Keeps death his court: and there the antic sits,

Scoffing his state, and grinning at his pomp!

Allowing him a breath, a little scene

To monarchize, be fear’d, and kill with looks;

Infusing him with self and vain conceit—

As if this flesh, which walls about our life,

Were brass impregnable; and, humour’d thus,

Comes at the last, and, with a little pin,

Bores through his castle wall, and—farewell king!

Cover your heads, and mock not flesh and blood

With solemn reverence; throw away respect,

Tradition, form, and ceremonious duty,

For you have but mistook me all this while:

I live on bread like you, feel want, taste grief,

Need friends, like you;—subjected thus,

How can you say to me—I am a king?’

В его последующей притворной покорности судьбе столько же искренности, сколько твердости духа в этой преувеличенной картине его несчастий, нарисованной еще до того, как они произошли.

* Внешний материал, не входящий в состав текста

-- ==== Sys2Proof/Machine/Fabric.lean ====
section
/-!
DEFINITION. The fabric as a whole: flood notices, beacons and the election, admission, draining and loss, and the operations on flow contexts (R305–R321).
-/
namespace Sys2Proof.Machine

/-! ## Flood notices (R307) -/

/-- A flood notice: KIND 0 ADMIT, 1 LEAVE, 2 MASTER_LOST, 3 PORT_LOST. -/
def noticeOf (origin kind port tick : Nat) : BitVec 64 :=
  BitVec.ofNat 64 (origin % 2 ^ 14 + kind * 2 ^ 14 + port * 2 ^ 16 + tick % 2 ^ 36 * 2 ^ 20)
/-- Origin id. -/
def noticeOrigin (n : BitVec 64) : Nat := fld n 0 14
/-- KIND. -/
def noticeKind (n : BitVec 64) : Nat := fld n 14 2
/-- Tick. -/
def noticeTick (n : BitVec 64) : Word := n.extractLsb' 20 36

/-- Two notices are the same by origin, kind and tick. -/
def sameNotice (a b : BitVec 64) : Bool :=
  noticeOrigin a == noticeOrigin b && noticeKind a == noticeKind b && noticeTick a == noticeTick b

/-- Sends the notices that wait on a port, up to 24 in a FLOOD, within its budget of the tick; `n` bounds the packets. -/
def State.floodPump (s : State) (p : Nat) : Nat → State
  | 0 => s
  | n + 1 =>
    let x := s.portX p
    if x.backlog.isEmpty = true ∨ s.ctlFld 0x200030 12 12 ≤ x.floods then s
    else ((s.controlOut p 0x16 ((x.backlog.take 24).map BitVec.toNat)).modPortX p (fun x =>
      { x with floods := x.floods + 1, backlog := x.backlog.drop 24 })).floodPump p n

/-- Notices go out on a port; what its budget does not take waits and raises FLOOD_BACKLOG. -/
def State.floodSend (s : State) (p : Nat) (ns : List (BitVec 64)) : State :=
  let s1 := s.modPortX p (fun x => { x with backlog := x.backlog ++ ns })
  let s2 := s1.floodPump p (s1.portX p).backlog.length
  if (s2.portX p).backlog.isEmpty then s2 else s2.fabEvent 7

/-- Records a notice and forwards it on every UP port but the one it came from, the first time it is seen; one that came late takes effect at the next boundary. -/
def State.flood (s : State) (n : BitVec 64) (src : Option Nat) : State :=
  if s.fab.seen.any (fun e => sameNotice e.1 n) then s
  else
    let late := s.tickDue (noticeTick n) && src.isSome
    let s1 : State := { s with fab := { s.fab with
      seen := s.fab.seen ++ [(n, s.now)], due := s.fab.due ++ [(n, if late then some (s.now + 1) else none)]
      held := if noticeKind n = 0 then s.fab.held.filter (fun i => i != noticeOrigin n) else s.fab.held } }
    let s2 := if late then s1.fabEvent 8 else s1
    (s2.upPorts.filter (fun p => some p != src)).foldl (fun t p => t.floodSend p [n]) s2

/-- Floods a notice of this device. -/
def State.floodOwn (s : State) (kind port tick : Nat) : State := s.flood (noticeOf s.fabId kind port tick) none

/-- FLOOD: up to 24 notices received on a port. -/
def execFlood (p : Nat) (ns : List (BitVec 64)) (s : State) : Out :=
  if s.portUp p = false then .next s else .next ((ns.take 24).foldl (fun t n => t.flood n (some p)) s)

/-- Membership changes for an id (R307); Alidade reports it. -/
def State.setMember (s : State) (id : Nat) (b : Bool) : State :=
  if Tbl.get false s.fab.members id = b then s
  else ({ s with fab := { s.fab with members := Tbl.set false s.fab.members id b } } : State).hostEvent 2

/-- The neighbour of another device through one of its ports. -/
def State.nbrOf (s : State) (id p : Nat) : Nat := idOf s.shape (stepCoord s.shape (coordsOf s.shape id) p)

/-- Every used neighbour of a device has flooded PORT_LOST for it. -/
def State.allLost (s : State) (id : Nat) : Bool :=
  ((List.range 10).filter (fun p => axisUsed s.shape (p / 2))).all (fun p => s.fab.lost.contains (id, s.nbrOf id p))

/-- One notice takes effect at its tick boundary (R307, R308, R301, R318). -/
def State.noticeEffect (s : State) (n : BitVec 64) : State :=
  let id := noticeOrigin n
  let ports := (List.range 10).filter (fun p => s.ctlFld (portOff p 0x10) 14 1 == 1 && s.ctlFld (portOff p 0x10) 0 14 == id)
  match noticeKind n with
  | 0 =>
    let s1 := ({ s with fab := { s.fab with lost := s.fab.lost.filter (fun e => e.1 != id) } } : State).setMember id true
    ports.foldl (fun t p => t.modPortX p (fun x => { x with nbrIn := true, rejoin := if x.rejoin = some none then none else x.rejoin })) s1
  | 1 =>
    let s1 := ports.foldl (fun t p => t.modPortX p (fun x => { x with nbrIn := false })) (s.setMember id false)
    (s1.activeFlows.filter (fun f => s1.flowDev f == id && id != s1.fabId)).foldl (fun t f => t.flowBreak f 6 true) s1
  | 2 => { s with fab := { s.fab with held := if s.fab.held.contains id then s.fab.held else s.fab.held ++ [id] } }
  | _ =>
    let gone := s.nbrOf id (fld n 16 4)
    let s1 : State := { s with fab := { s.fab with lost := if s.fab.lost.contains (gone, id) then s.fab.lost else s.fab.lost ++ [(gone, id)] } }
    if s1.allLost gone then s1.setMember gone false else s1

/-! ## Beacons and the election (R305, R306, R308) -/

/-- A candidate that is better: lower id, then smaller distance. -/
def better (a b : Nat × Nat × Nat) : Bool := decide (a.1 < b.1) || (a.1 == b.1 && decide (a.2.1 < b.2.1))

/-- BEST as (id, distance, parent port), parent 15 for the device itself (R306). -/
def State.bestOf (s : State) : Option (Nat × Nat × Nat) :=
  let self := if s.fabState = 3 ∨ s.ctlFld 0x200008 4 1 = 1 then [(s.fabId, 0, 15)] else []
  let nbrs := s.upPorts.filterMap (fun p => match (s.portX p).best with
    | some (b, d) => if d + 1 ≤ 28 then some (b, d + 1, p) else none
    | none => none)
  match (self ++ nbrs).filter (fun c => !s.fab.held.contains c.1) with
  | [] => none
  | c :: r => some (r.foldl (fun b x => if better x b then x else b) c)

/-- FAB_DISC for a BEST. -/
def discWord : Option (Nat × Nat × Nat) → Word
  | none => word (15 * 2 ^ 19)
  | some (b, d, p) => word (b + d * 2 ^ 14 + p * 2 ^ 19 + 2 ^ 23)

/-- Sends a BEACON on a port: state, BEST_VALID, BEST, DIST. -/
def State.beacon (s : State) (p : Nat) : State :=
  let w := s.ctlGet 0x200048
  s.controlOut p 0x14 [s.fabState, fld w 23 1, fld w 0 14, fld w 14 5]

/-- A change of BEST, DIST or state sends up to 3 more beacons per port per tick (R305). -/
def State.beaconChange (s : State) : State :=
  if s.fabState = 2 ∨ s.fabState = 3 ∨ s.fabState = 4 then
    s.upPorts.foldl (fun t p => if (t.portX p).beacons < 3 then (t.beacon p).modPortX p (fun x => { x with beacons := x.beacons + 1 }) else t) s
  else s

/-- The device becomes tick master: holdover ends; TICK_MASTER shows it from the next tick boundary (R43). -/
def State.takeMaster (s : State) : State :=
  let w := s.ctlGet 0x08
  { s.ctlSet 0x08 (setFld (setFld (setBitAt (setBitAt w 3 false) 4 true) 6 13 0) 19 8 0) with syncMissed := 0, syncMaster := some s.fabId }

/-- BEST, DIST and PARENT anew, and the role of the tick master with them; a seed master that hears a lower BEST drops the role at the next boundary. -/
def State.electCore (s : State) : State :=
  let b := s.bestOf
  let s1 := s.ctlSet 0x200048 (discWord b)
  let drop := s1.ctlFld 0x200008 4 1 = 1 ∧ b.any (fun c => decide (c.1 < s1.fabId)) = true
  let s2 : State := if drop then { s1 with fab := { s1.fab with seedDrop := true } } else s1
  let master := b.any (fun c => c.1 == s2.fabId)
  let w := s2.ctlGet 0x08
  if fld w 0 2 = 2 ∧ bitAt w 2 = true then
    (if master = false then s2.ctlPut 0x08 4 1 0 else if bitAt w 4 then s2 else s2.takeMaster)
  else s2

/-- BEST and DIST of FAB_DISC, with BEST_VALID: what a BEACON carries. -/
def bestPart (w : Word) : Word := setFld w 19 4 0

/-- The election; a change of BEST or DIST sends beacons. -/
def State.elect (s : State) : State :=
  let t := s.electCore
  if bestPart (t.ctlGet 0x200048) = bestPart (s.ctlGet 0x200048) then t else t.beaconChange

/-- Admission state changes, and one beacon a port says so. -/
def State.fabEnter (s : State) (st : Nat) : State := ((s.ctlPut 0x200008 0 3 st).electCore).beaconChange

/-- BEACON (R306): the sender's state; `b` gives its BEST and DIST, and whether its PARENT points back to this device, which a BEACON does not carry (DESIGN CHOICE, log 37). -/
def execBeacon (p st : Nat) (b : Option (Nat × Nat) × Bool) (s : State) : Out :=
  if s.portUp p = false then .next s
  else
    let s1 := (s.ctlPut (portOff p 8) 6 3 st).modPortX p (fun x => { x with best := b.1, nbrIn := st == 3 || st == 4, child := b.2 })
    let s2 : State := if b.1.isSome then { s1 with fab := { s1.fab with quiet := 0 } } else s1
    .next s2.elect

/-! ## Leaving (R309, R313, R42) -/

/-- TICK_ACTIVE_PERIOD takes a period; a change sets PERIOD_CHANGED. -/
def State.setPeriod (s : State) (p : Nat) : State :=
  if s.ctlFld 0x18 0 26 = p then s else (s.ctlPut 0x18 0 26 p).tickEvent 4

/-- The device leaves ADMITTED or DRAINING other than by drain: LEFT. -/
def State.fabLeft (s : State) : State :=
  if s.inFabric then
    let s1 := (s.fabEvent 1).ephFault 4 0 none
    { s1 with fab := { s1.fab with drainEnd := none, leaveAt := none } }
  else s

/-- Leaves lock at once: LOCK_LOST; VC1–VC4 stop with it, and a device of the fabric floods LEAVE for the next tick (R42, R43, R309). -/
def State.loseLock (s : State) : State :=
  let w := s.ctlGet 0x08
  let s1 := (s.ctlSet 0x08 (setFld (setFld w 2 4 0) 19 8 0)).tickEvent 1
  let s2 : State := { s1 with syncGood := 0, syncMissed := 0, lockReady := false, syncStepped := false, syncMaster := none }
  let s3 := s2.ctlPut 0x200008 4 1 0
  if s3.inFabric then s3.floodOwn 1 0 (s3.now + 1) else s3

/-- What a lost lock changes at a tick boundary: the device is free-running at its own period, and QUIET (R36, R37, R309, R312). -/
def State.lockGone (s : State) : State :=
  let w := s.ctlGet 0x08
  if bitAt w 2 then s
  else
    let s1 := if fld w 0 2 = 2 then (s.ctlPut 0x08 0 2 1).setPeriod (s.ctlFld 0x10 0 26) else s
    if s1.inFabric then ((s1.fabLeft).ctlPut 0x200008 3 1 0).fabEnter 2 else s1

/-- Every port is held idle or DOWN, and every flow is FREE: ENABLE 0, cold or warm reset (R309). -/
def State.fabOff (s : State) : State :=
  let s0 := s.fabLeft
  let s1 := s0.activeFlows.foldl (fun t f => (((t.dropQueued f).flowEnter f 0 0).modFlowX f (fun _ => {})).flowFailAll f) s0
  let s2 := (List.range 10).foldl (fun t p => if t.portUsed p then t.portHold p 0 else t) s1
  let s3 : State := { s2 with fab := { s2.fab with due := [], drainEnd := none, leaveAt := none, seedDrop := false, idleAt := none } }
  (((s3.ctlPut 0x200008 3 2 0).ctlPut 0x200008 0 3 0).ctlSet 0x200048 (discWord none)).ctlSet 0x200050 0#36

/-- Brings up every used port (R309). -/
def State.bringUpPorts (s : State) : State := s.usedPorts.foldl (fun t p => if t.portState p = 2 then t else t.portStart p) s

/-- FAB_CTRL.DRAIN (R309, R312, R313). -/
def State.fabDrain (s : State) : State :=
  let st := s.fabState
  if st = 3 then
    let s1 : State := { s with fab := { s.fab with drainEnd := some (s.now + s.ctlFld 0x200028 26 8) } }
    let unsent := s1.remote.filter (fun r => r.pseq.isNone)
    unsent.foldl (fun t r => t.remoteFail r (.bus 4)) (s1.fabEnter 4)
  else if st = 2 ∨ st = 1 then
    let s1 := if s.ctlFld 0x200008 3 1 = 1 then (s.floodOwn 1 0 (s.ctlGet 0x200040).toNat).ctlPut 0x200008 3 1 0 else s
    { s1 with fab := { s1.fab with leaveAt := some (s1.now + 1) } }
  else s

/-- FAB_CTRL.REJOIN (R309). -/
def State.fabRejoin (s : State) : State :=
  if s.fabState = 5 then (({ s with fab := { s.fab with idleAt := none } } : State).fabEnter 1).bringUpPorts else s

/-- A write of FAB_CTRL by M or Alidade. -/
def State.fabCtrl (s : State) (v : Word) : State :=
  let lock := s.ctlFld 0x200000 35 1
  let w := setFld (setFld (setFld (0#36 : Word) 0 1 (fld v 0 1)) 1 1 (fld v 1 1)) 35 1 (max lock (fld v 35 1))
  let s1 := s.ctlSet 0x200000 w
  if bitAt v 0 = false then (if s1.fabState = 0 then s1 else s1.fabOff)
  else
    let s2 := if s1.fabState = 0 ∧ s1.ctlFld 0x200010 14 1 = 1 then (s1.fabEnter 1).bringUpPorts else s1
    let s3 := if bitAt v 2 then s2.fabDrain else s2
    if bitAt v 3 then s3.fabRejoin else s3

/-- A write of FAB_SHAPE: a shape that breaks R289 is a reserved encoding (DEDUCED, log 38). -/
def State.fabShape (s : State) (v : Word) : State :=
  if s.ctlFld 0x200000 35 1 = 1 ∨ shapeOk s.variant (fld v 0 10) = false then s
  else (s.ctlPut 0x200018 0 10 (fld v 0 10)).ctlSet 0x200010 0#36

/-- A write of FAB_COORD: the id follows from shape and coordinates (R290). -/
def State.fabCoord (s : State) (v : Word) : State :=
  let c := fld v 0 20
  if s.ctlFld 0x200000 35 1 = 1 ∨ s.shape = 0 ∨ coordOk s.shape c = false then s
  else (s.ctlPut 0x200020 0 20 c).ctlSet 0x200010 (word (idOf s.shape c + 2 ^ 14))

/-- A write of FAB_PORT_CTRL of a port. -/
def State.fabPortCtrl (s : State) (p : Nat) (v : Word) : State :=
  if s.variant.ports ≤ p then s
  else
    let s1 := s.ctlPut (portOff p 0) 0 1 (fld v 0 1)
    if bitAt v 0 then (if s1.portUsed p then s1.portHold p 5 else s1)
    else if bitAt v 1 then s1.portRetrain p else s1

/-! ## Admission (R308–R315) -/

/-- Every used port is UP or FAILED. -/
def State.portsSettled (s : State) : Bool := s.usedPorts.all (fun p => s.portState p == 2 || s.portState p == 4)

Когда Нортумберленд возвращается с посланием от Болингброка, он восклицает, предвидя исход:

‘What must the king do now? Must he submit?

The king shall do it: must he be depos’d?

The king shall be contented; must he lose

The name of king? O’ God’s name let it go.

I’ll give my jewels for a set of beads;

My gorgeous palace for a hermitage;

My gay apparel for an alms-man’s gown;

My figur’d goblets for a dish of wood;

My sceptre for a palmer’s walking staff;

My subjects for a pair of carved saints,

And my large kingdom for a little grave—

A little, little grave, an obscure grave.’

Насколько иначе все это выражено в монологе короля Генриха во время битвы с отрядом Эдуарда:

‘This battle fares like to the morning’s war,

When dying clouds contend with growing light,

What time the shepherd blowing of his nails,

Can neither call it perfect day or night.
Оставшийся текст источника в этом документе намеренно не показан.